3. Lade dir von Altova den Xml-Spy runter (gibt ne 30Tage testversion) mit dm kann man ganz einfach xml-sachen erzeugen


----------



## Meilhaus (17. Aug 2007)

Ohne externe Klassen / APIs (wie z. B. JDOM, W3C-DOM, ...) wirst du eventuell nicht sehr weit bei deinem Vorhaben (unter Java und mit Netbeans) kommen.
Mir erscheint es jedoch leichter, dass du herausfindest, wie du mit Netbeans externe Jars einbindest, als krampfhaft zu versuchen, alles mit dem Standardlibs zu lösen.

Hier findest du "Tutorials", wie du deine genannten Aufgaben meistern kannst:

Java Insel

Viele Grüße,

Meilhaus


----------



## Angel4585 (19. Aug 2007)

ich kann externe jars einbinden, muss nur erstmal wissen das jdom extern ist 

Also ich nehm JDom und schau mir mal die Doku an. Danke schonmal


----------



## Angel4585 (19. Aug 2007)

Also ich hab mir jetzt mal das Zeug durchgelesen und ich versteh nur Bahnhof. :shock: 

OK Ich habe den DOMBuilder, das ist meine Klasse die mir die XML Datei ausliest und mit der ich eine XML Datei erzeugen kann, richtig?

in einer Collection habe ich meine XML-Struktur drin, aber wie baue ich so eine Collection auf? Gibts keine XMLCOllection mit der ich direkt arbeiten kann? Bzw. was brauche ich für Werte in diese Collection?

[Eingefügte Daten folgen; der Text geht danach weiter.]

/-! All pages. -/

/-- Check 2 on one page: offsets outside their range. -/
def rangePage (c : Cfg) (p : Nat) : List Nat :=
  if p = pgTime then rangeFrame c ++ rangeNt c
  else if p = pgSched then rangeSched c
  else if p = pgHk then rangeHk c
  else if p = pgSafe then rangeSafe c
  else if p = pgFio then rangeFio c
  else if p = pgPlink then rangePlink c
  else if p = pgHost then rangeHost c
  else if p = pgDma then rangeDma c
  else if p = pgTrace then rangeTrace c
  else if p = 0x0C ∨ p = 0x0D then rangeCan c (p - 0x0C)
  else if p = pgAdc then rangeAdc c
  else if 0x10 ≤ p ∧ p < 0x18 then rangeAxis c (p - 0x10)
  else if 0x18 ≤ p ∧ p < 0x20 then rangeFb c (p - 0x18)
  else if 0x20 ≤ p ∧ p < 0x30 then rangeMot c (p - 0x20)
  else if p = pgGroup then rangeGroup c
  else if p = pgHoist then rangeHoist c
  else if 0x34 ≤ p ∧ p < 0x38 then (List.range 8).flatMap fun j => rangeLeg c (8 * (p - 0x34) + j)
  else if 0x38 ≤ p ∧ p < 0x3A then (List.range 6).flatMap fun j => rangeGd c (6 * (p - 0x38) + j)
  else if 0x40 ≤ p ∧ p < 0x48 then (List.range 16).flatMap fun j => rangeCtx c (16 * (p - 0x40) + j)
  else if 0x48 ≤ p ∧ p < 0x50 then (List.range 8).flatMap fun j => rangeDmaCh c (8 * (p - 0x48) + j)
  else if 0x50 ≤ p ∧ p < 0x58 then rangeLane c (p - 0x50)
  else []

/-- Check 3: changes refused in the present state. -/
def checkState (s : State) : Option Breach :=
  firstBreach (stateCore s ++ stateHoist s ++ stateNt s ++ stateDma s ++ stateTrace s)

/-- Registers that use a retired field output, converter leg, lane, CAN port or battery input. -/
def retiredRest (c : Cfg) (ret : Nat → Nat → Bool) : List Breach :=
  breachesWhere ([
    ((pgBilva, BILVA.CFG), (List.range 2).any fun p => bilvaEn c p && ret 6 p),
    ((pgHoist, HOIST.RESCUE_CFG), rescueEn c && (ret 5 (rescueLane c) || (convLegs c).any (ret 4))),
    ((pgHoist, HOIST.BAT_SRC), rescueEn c && ((decide (fld (c pgHoist HOIST.BAT_SRC) 7 0 < 16)
      && ret 2 (16 + fld (c pgHoist HOIST.BAT_SRC) 7 0)) || ret 2 (16 + fld (c pgHoist HOIST.BAT_SRC) 11 8))) ]
  ++ (doClaims c).map fun x => (x.2, ret 7 x.1))

/-- Check 4. -/
def checkRetired (c : Cfg) (ret : Nat → Nat → Bool) : Option Breach := firstBreach (retiredCore c ret ++ retiredRest c ret)

/-- Claims of the rescue (R214, R311). -/
def claimsHoist (c : Cfg) : List Claim :=
  (convLegs c).map (fun l => ((0, l, (pgHoist, HOIST.RESCUE_CFG)) : Claim))
  ++ (if rescueEn c && bt (rescueCfg c) 27 then [((3, fld (rescueCfg c) 26 24, (pgHoist, HOIST.RESCUE_CFG)) : Claim)] else [])

/-- Check 5. -/
def checkClaims (c : Cfg) : Option Breach := firstBreach (laterClaims (claimsCore c ++ claimsHoist c ++ claimsDma c))

/-- Check 6. -/
def checkAgree (s : State) (c : Cfg) : Option Breach :=
  firstBreach (agreeCore c ++ agreeNt c ++ agreeFio c ++ agreeCan s c ++ agreeTrace c ++ agreeRescue c
    ++ ((List.range 4).flatMap (agreeRope c)) ++ ((List.range 2).flatMap (agreeShare c))
    ++ (List.range 64).flatMap (agreeDmaCh s c))

/-- Check 7. -/
def checkSafety (c : Cfg) : Option Breach := firstBreach (safetyCore c ++ safetyHoist c)

end Sys2Proof.Machine
end

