/-- Successors for the exposed slots: also the entry of a called routine, the return points of the calls given, and the return to
the first instruction of a body. -/
def Code.issues (k : Code) (all : List Place) (loops : List (Nat × Nat × Bool)) (x : Place) : List Place :=
  let (i, slot) := x
  let back := (loops.filter fun b => b.2.1 == i).map fun b => ((b.1 + 1, false) : Place)
  if slot then
    match k.flow (i - 1) with
    | .call t => [(t, false)]
    | .ret => all.filterMap fun y => match k.flow y.1 with
        | .call t => if !y.2 && (k.places t).contains (i - 1, false) then some (y.1 + 2, false) else none
        | _ => none
    | _ => k.nexts x
  else k.nexts x ++ back

/-- Rules 10 and 11 at a place: what it produces against the one or two instructions issued next. -/
def Code.slotsOk (k : Code) (succ : Place → List Place) (x : Place) : Bool :=
  match k.at x.1 with
  | none => true
  | some i =>
    let s1 := succ x
    let s2 := s1.flatMap succ
    let clean := fun (n : Nat) (bad : Instr → Bool) =>
      ((if 1 ≤ n then s1 else []) ++ (if 2 ≤ n then s2 else [])).all fun y => match k.at y.1 with
        | none => true
        | some j => !bad j
    clean (dSlots i) (fun j => (dWrites j).any fun d => (dWrites i).contains d)
      && (match multInstr i with
        | none => true
        | some a => clean 2 fun j => accInstr j == some a)

/-- Rules 1 to 7, 12 and 13 at a place of a routine, with the loops of the whole task; `main` for the routine of the task's entry (rule 9). -/
def Code.placeOk (k : Code) (main : Bool) (loops : List (Nat × Nat × Bool)) (x : Place) : Bool :=
  let i := x.1
  let inR := fun t => decide (k.lo ≤ t) && decide (t < k.hi)
  match k.at i with
  | none => false
  | some ins =>
    let f := flowOf ins
    let branchOk := fun (t : Nat) (call : Bool) =>
      inR t && (call || decide (i + 1 < t))
        && loops.all fun b => if inBody b i then call || inBody b t else !inBody b t
    !(x.2 && ctlInstr ins)
      && (k.nexts x).all (fun y => inR y.1)
      && (match f with
        | .jump t => branchOk t false
        | .cond t => branchOk t false
        | .call t => branchOk t true
        | .ret => !main && loops.all fun b => !inBody b i
        | .stop => main
        | .loop lvl len _ =>
          let e := i + len
          inR (i + 1) && inR e
            && !((k.flow e).delayed || k.flow e == .stop || (match k.flow e with | .loop _ _ _ => true | _ => false)
              || (decide (i + 1 < e) && (k.flow (e - 1)).delayed))
            && loops.all fun b => !inBody b i || (b.2.2 != lvl && lvl && decide (e < b.2.1))
        | .next => true)
      && (match ins with
        | .ld2 _ d _ _ _ | .st2 _ d _ _ _ => decide (d.val < 15)
        | .ldsig _ d sel => !badSel sel.toNat && (!selPos sel.toNat || decide (d.val < 15))
        | .savel _ d | .restl _ d => decide (d.val < 14)
        | _ => true)

/-- Rule 8 for a routine: calls from its bodies reach no loop of that level or of level 0. -/
def Code.callsOk (k : Code) (ps : List Place) : Bool :=
  let loops := k.loopsOf ps
  ps.all fun x => match k.flow x.1 with
    | .call t =>
      x.2 || loops.all fun b => !inBody b x.1 ||
        ((t :: k.callees 4 t).flatMap fun u => k.loopsOf (k.places u)).all fun q => q.2.2 != b.2.2 && q.2.2
    | _ => true

/-- Sum of two costs where both exist. -/
def addO (a b : Option Nat) : Option Nat :=
  match a, b with
  | some x, some y => some (x + y)
  | _, _ => none

/-- Largest sum of a cost from each of the n indices from i on, to the end of the routine (R338), from the last index down: `acc`
holds the values after them, `sub` gives a called routine's, `body` a body's. -/
def Code.table (k : Code) (cost : Instr → Nat) (sub : Nat → Option Nat) (body : Nat → Nat → Option Nat) :
    Nat → Nat → List (Option Nat) → List (Option Nat)
  | 0, _, acc => acc
  | n + 1, i, acc =>
    let later := k.table cost sub body n (i + 1) acc
    let look := fun t => if t ≤ i then none else later.getD (t - (i + 1)) none
    let v : Option Nat :=
      match k.at i with
      | none => none
      | some ins =>
        let here := addO (some (cost ins)) ((k.at (i + 1)).map cost)
        match flowOf ins with
        | .stop => some (cost ins)
        | .jump t => addO here (look t)
        | .cond t => addO here (match look t, look (i + 2) with
            | some x, some y => some (max x y)
            | _, _ => none)
        | .call t => addO here (addO (sub t) (look (i + 2)))
        | .ret => here
        | .loop _ len m => addO (some (cost ins)) (addO ((body i len).map (m * ·)) (look (i + len + 1)))
        | .next => addO (some (cost ins)) (look (i + 1))
    v :: later

/-- Sum through the body of the loop instruction at i, bodies nested at most n deep. -/
def Code.body (k : Code) (cost : Instr → Nat) (sub : Nat → Option Nat) : Nat → Nat → Nat → Option Nat
  | 0, _, _ => none
  | n + 1, i, len => (k.table cost sub (k.body cost sub n) len (i + 1) [some 0]).getD 0 none

/-- Sums from every index of the code range, calls nested at most n deep. -/
def Code.sums (k : Code) (cost : Instr → Nat) : Nat → List (Option Nat)
  | 0 => []
  | n + 1 =>
    let below := k.sums cost n
    let sub := fun t => if t < k.lo then none else below.getD (t - k.lo) none
    k.table cost sub (k.body cost sub 2) (k.hi - k.lo) k.lo []

/-- Largest sum from an entry. -/
def Code.sumAt (k : Code) (cost : Instr → Nat) (entry : Nat) : Option Nat :=
  if entry < k.lo then none else (k.sums cost 5).getD (entry - k.lo) none

/-- What SAVEL, RESTL and loop instructions do to the state of rule 14: 0 no SAVEL yet, 1 saved, 2 a loop instruction since. -/
def saveStep (i : Instr) (q : Nat) : Nat :=
  match i with
  | .savel _ _ => max q 1
  | .restl _ _ => min q 1
  | _ => match flowOf i with
    | .loop _ _ _ => 2
    | _ => q

/-- Rule 14 for a routine entered in state q: the states in which it returns; none where the rule is broken. -/
def Code.saves (k : Code) : Nat → Nat → Nat → Option (List Nat)
  | 0, _, _ => none
  | n + 1, root, q0 =>
    let after := fun (x : Place) (q : Nat) => match k.at x.1 with
      | none => q
      | some i => saveStep i q
    let succ := fun (y : Place × Nat) =>
      let q := after y.1 y.2
      match y.1.2, k.flow (y.1.1 - 1) with
      | true, .call t => ((k.saves n t q).getD []).map fun r => (((y.1.1 + 1, false) : Place), r)
      | _, _ => (k.nexts y.1).map fun z => (z, q)
    let seen := reachFrom succ (64 * (k.hi - k.lo) + 64) [((root, false), q0)] []
    let bad := seen.any fun y => match k.flow y.1.1 with
      | .loop _ _ _ => y.2 == 0
      | .stop => y.2 == 2
      | _ => y.1.2 && (match k.flow (y.1.1 - 1) with
        | .call t => (k.saves n t (after y.1 y.2)).isNone
        | _ => false)
    if bad then none
    else some ((seen.filterMap fun y =>
      if y.1.2 && k.flow (y.1.1 - 1) == .ret then some (after y.1 y.2) else none).dedup)

/-- The bound proof computes for code entered at an index (R337, R338): none where the accounting cannot bound it. -/
def Code.bound (k : Code) (entry : Nat) (urgent : Bool) : Option Nat :=
  let mainPs := k.places entry
  let subs := k.callees 5 entry
  let routines := (true, mainPs) :: subs.map fun t => (false, k.places t)
  let all := routines.flatMap (·.2)
  let loops := k.loopsOf all
  let succ := k.issues all loops
  let ok := decide (k.depth 6 entry ≤ 4)
    && routines.all (fun r => r.2.all (k.placeOk r.1 loops) && k.callsOk r.2)
    && all.all (k.slotsOk succ)
    && (match k.sumAt instrStores entry with
      | some n => decide (n ≤ 64)
      | none => false)
    && (!urgent || (k.saves 5 entry 0).isSome)
  if ok then k.sumAt instrCost entry else none

/-- The code of lane n under a configuration, as its store stands. -/
def State.laneCode (s : State) (c : Cfg) (n : Nat) : Code :=
  let (b, w) := codeRange c n
  { lo := b, hi := b + w, word := fun i => decodeLaneWord (Fin.ofNat 8 n) (s.wordAt (codeAddr n i)) }

/-- R78 for slot i of lane n: the computed bound, if the code can be bounded. -/
def State.taskCodeBound (s : State) (c : Cfg) (n i : Nat) : Option Nat :=
  (s.laneCode c n).bound (taskEntry c n i) (taskCls c n i == 1)
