/-- The refusal of a STRIKE_AT with network time T, if any (R64). -/
def State.strikeAtFail (s : State) (t : Nat) : Option Nat :=
  let now := s.ntAt s.now
  if !s.ntValid then some eState
  else if (t : Int) < now + 8 * frameLen s.force ∨ now + 60000000000 < (t : Int) then some eRange
  else none

/-- A STRIKE_AT is armed (R64). -/
def State.armStrikeAt (s : State) (t : Nat) (tag : Option (BitVec 16)) : State :=
  (s.onStage fun g => { g with state := .armed, due := some (.net t), tag := tag, proof := none }).setPair pgSys SYS.STRIKE_DUE_LO t

/-- Network time has become invalid or a jump was refused: an armed STRIKE_AT is cancelled (R65). -/
def State.cancelStrikeAt (s : State) : State :=
  match s.stage.due with
  | some (.net _) => (s.onStage fun g => { g with state := .proved, due := none, tag := none, commit := false }).event pgSys 4
  | _ => s

/-- The stage commands refused in a state (Table 2-13): code for closed, opened, proving, proved, failed, armed, commit. -/
def State.stageTest (s : State) (row : List Nat) : Bool × Nat :=
  let i := if s.stage.state = .armed ∧ s.stage.commit then 6 else s.stage.state.code
  let e := row.getD i 0
  (e != 0, e)

/-- A proof of the candidate starts; its outcome is judged on the present state (R57). -/
def State.startProof (s : State) (m : Master) (seq : Byte) (code : Nat) (arms : Bool) : State :=
  let o := s.proofOut
  (s.onStage fun g => { g with state := .proving, proof := some (o, arms), voided := false }).begin_ m seq code

/-- STAGE_OPEN (R44, R47). -/
def execStageOpen (m : Master) (seq arg8 : Byte) (s : State) : Out :=
  let _ := arg8
  .next (s.command m seq 0x01 [(s.ownedByOther m, eOwned), s.stageTest [0, 1, 1, 1, 1, 1, 1]] fun s =>
    ({ s with stg := [], stage := { s.stage with state := .opened, owner := some m, dirty := [], readmits := [], voided := false } }).accept
      m seq 0x01)

/-- STAGE_DISCARD: in PROVING the proof and its command are abandoned (R48); an armed strike is cancelled without STRIKE_ABORT. -/
def execStageDiscard (m : Master) (seq arg8 : Byte) (s : State) : Out :=
  let _ := arg8
  .next (s.command m seq 0x02 [(s.ownedByOther m, eOwned), s.stageTest [1, 0, 0, 0, 0, 0, 10]] fun s =>
    let b := if s.stage.state = .proving then none else (s.mstr m).busy
    (s.closeStage.onMstr m fun x => { x with busy := b }).accept m seq 0x02)

/-- PROOF (R57, R60). -/
def execProof (m : Master) (seq arg8 : Byte) (s : State) : Out :=
  let _ := arg8
  .next (s.command m seq 0x03 [(s.ownedByOther m, eOwned), s.stageTest [1, 0, 10, 0, 0, 1, 1]] fun s => s.startProof m seq 0x03 false)

/-- STRIKE (R61). -/
def execStrike (m : Master) (seq arg8 : Byte) (s : State) : Out :=
  let _ := arg8
  .next (s.command m seq 0x04 [(s.ownedByOther m, eOwned), s.stageTest [1, 1, 10, 0, 1, 1, 1]] fun s => s.armStrike.accept m seq 0x04)

/-- STRIKE_AT (R64): T in ARG0 and ARG1. -/
def execStrikeAt (m : Master) (seq arg8 : Byte) (s : State) : Out :=
  let _ := arg8
  let t := upair64 (s.arg0 m) (s.arg1 m)
  let bad := s.strikeAtFail t
  .next (s.command m seq 0x05 [(s.ownedByOther m, eOwned), s.stageTest [1, 1, 10, 0, 1, 1, 1], (bad.isSome, bad.getD 0)]
    fun s => (s.armStrikeAt t none).accept m seq 0x05)

/-- PROOF_STRIKE (R53, R61). -/
def execProofStrike (m : Master) (seq arg8 : Byte) (s : State) : Out :=
  let _ := arg8
  .next (s.command m seq 0x06 [(s.ownedByOther m, eOwned), s.stageTest [1, 0, 10, 0, 0, 1, 1]] fun s => s.startProof m seq 0x06 true)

Ich steig echt null druch glaub ich


----------



## Angel4585 (20. Aug 2007)

Hab grad in nem Buch ein Tutorial gefunden ohne JDOM, das sieht da ziemlich verständlich aus.


----------



## Meilhaus (20. Aug 2007)

Mit welcher Klassse arbeitest du jetzt?


----------



## pik0r (30. Aug 2007)

wie heisst das buch?

arbeite gerade an ähnlichen Themen!


----------